AI safety and traffic management

The event continued with a presentation by Robert Jan ter Kuile and Nathalie Niessen of Deloitte, discussing the future of mobility accelerated by AI. They presented on AI safety and critical regulations, especially in mobility, emphasising the importance of high-quality data for training AI models effectively.

Alongside the lunch break, a poster and demo market flourished featuring multiple posters showcasing PhD research from the CityAI Lab, DAIMoND Lab, HERALD Lab, RAIL Lab (ICAI) and XAIT Lab. Alongside, several live demos by companies Argaleo and Arane, and TU Delft AI Labs.

AI and traffic management were the focus of the second panel, with Sascha Hoogendoorn-Lanser as moderator. Marco Schreuder (RVS, WVL) started with highlighting current challenges in road traffic management. Olaf Vroom (NDW) proposed that in modern traffic management, the key to progress is not just more data, but smarter ways of transforming, interpreting, and applying it to predict, respond, and adapt in real time. Sebastian Schwinn (d-fine) followed by discussing new insights from application of AI for tunnel safety management. Hans van Lint (TU Delft Faculty of CEG) concluded with a discussion on the need for integration of AI and domain knowledge.
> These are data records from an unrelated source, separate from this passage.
/-! ### `advancePc`. The step's last action (R124). -/

@[simp] theorem advancePc_x (s : State) : (advancePc s).x = s.x := rfl
@[simp] theorem advancePc_y (s : State) : (advancePc s).y = s.y := rfl
@[simp] theorem advancePc_tx (s : State) : (advancePc s).tx = s.tx := rfl
@[simp] theorem advancePc_ty (s : State) : (advancePc s).ty = s.ty := rfl
@[simp] theorem advancePc_w (s : State) : (advancePc s).w = s.w := rfl
@[simp] theorem advancePc_h (s : State) : (advancePc s).h = s.h := rfl
@[simp] theorem advancePc_tool (s : State) : (advancePc s).tool = s.tool := rfl
@[simp] theorem advancePc_colour (s : State) : (advancePc s).colour = s.colour := rfl
@[simp] theorem advancePc_data (s : State) : (advancePc s).data = s.data := rfl
@[simp] theorem advancePc_frameStart (s : State) : (advancePc s).frameStart = s.frameStart := rfl
@[simp] theorem advancePc_frameEnded (s : State) : (advancePc s).frameEnded = s.frameEnded := rfl
@[simp] theorem advancePc_pc (s : State) : (advancePc s).pc = s.pc + 1 := rfl
@[simp] theorem advancePc_run (s : State) : (advancePc s).run = s.run := rfl
@[simp] theorem advancePc_canvas (s : State) : (advancePc s).canvas = s.canvas := rfl
@[simp] theorem advancePc_program (s : State) : (advancePc s).program = s.program := rfl
@[simp] theorem advancePc_buffer (s : State) : (advancePc s).buffer = s.buffer := rfl
@[simp] theorem advancePc_events (s : State) : (advancePc s).events = s.events := rfl
@[simp] theorem advancePc_outcome (s : State) : (advancePc s).outcome = s.outcome := rfl
@[simp] theorem advancePc_params (s : State) : (advancePc s).params = s.params := rfl
@[simp] theorem advancePc_commands (s : State) : (advancePc s).commands = s.commands := rfl
@[simp] theorem advancePc_replies (s : State) : (advancePc s).replies = s.replies := rfl

/-! ### `clearData`. The last action of every TOOL (R140). -/

@[simp] theorem clearData_x (s : State) : (clearData s).x = s.x := rfl
@[simp] theorem clearData_y (s : State) : (clearData s).y = s.y := rfl
@[simp] theorem clearData_tx (s : State) : (clearData s).tx = s.tx := rfl
@[simp] theorem clearData_ty (s : State) : (clearData s).ty = s.ty := rfl
@[simp] theorem clearData_w (s : State) : (clearData s).w = s.w := rfl
@[simp] theorem clearData_h (s : State) : (clearData s).h = s.h := rfl
@[simp] theorem clearData_tool (s : State) : (clearData s).tool = s.tool := rfl
@[simp] theorem clearData_colour (s : State) : (clearData s).colour = s.colour := rfl
@[simp] theorem clearData_data (s : State) : (clearData s).data = 0 := rfl
@[simp] theorem clearData_frameStart (s : State) : (clearData s).frameStart = s.frameStart := rfl
@[simp] theorem clearData_frameEnded (s : State) : (clearData s).frameEnded = s.frameEnded := rfl
@[simp] theorem clearData_pc (s : State) : (clearData s).pc = s.pc := rfl
@[simp] theorem clearData_run (s : State) : (clearData s).run = s.run := rfl
@[simp] theorem clearData_canvas (s : State) : (clearData s).canvas = s.canvas := rfl
@[simp] theorem clearData_program (s : State) : (clearData s).program = s.program := rfl
@[simp] theorem clearData_buffer (s : State) : (clearData s).buffer = s.buffer := rfl
@[simp] theorem clearData_events (s : State) : (clearData s).events = s.events := rfl
@[simp] theorem clearData_outcome (s : State) : (clearData s).outcome = s.outcome := rfl
@[simp] theorem clearData_params (s : State) : (clearData s).params = s.params := rfl
@[simp] theorem clearData_commands (s : State) : (clearData s).commands = s.commands := rfl
@[simp] theorem clearData_replies (s : State) : (clearData s).replies = s.replies := rfl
Thereafter, Neil Yorke-Smith (Faculty of EEMCS) and Mahnam Saeednia (Faculty of CEG) challenged the audience to rethink freight mobility in the digital era.

Gerard Kuijlaars (Police Netherlands) and Tina Comes (Faculty of TPM) concluded the day by stressing the importance of ethics and human autonomy in AI-driven decision making, while also highlighting that in case of a crisis, decision-making and sensemaking changes – AI needs to be contextualised.




Summary

Challenges for AI in Mobility

  • The adoption of AI in mobility has been slow, limiting its potential to address the many pressing societal challenges in the field.
  • Achieving sustainable, resilient, inclusive, healthy, and safe mobility is complex.
  • Data limitations and the complexity of mobility systems present challenges for effective AI implementation.
  • Overall, AI’s transformative impact on mobility depends on overcoming data limitations, integrating domain expertise, addressing ethical challenges, and fostering collaboration among stakeholders

Opportunities for AI in Mobility

  • AI offers huge potential for a sustainable, resilient, and fair mobility system.
  • Opportunities exist in the ‘vertical application’ of AI.
  • AI can significantly enhance traffic management through smart technologies and data-driven insights.

Important takeaways for AI in Mobility

  • Integration of AI with domain knowledge and existing systems is crucial for successful deployment.
  • Meaningful human control should be prioritised in the development and implementation of automated driving.
  • Ethical concerns, including bias, privacy, and human autonomy, must be carefully addressed.
  • Freight mobility needs a digital transformation, incorporating AI-driven analytics for optimisation.
  • Responsible AI development and deployment require a human-cantered perspective, addressing ethical considerations and potential biases.
  • A collaborative learning community is vital for exploring AI’s potential in mobility while mitigating risks.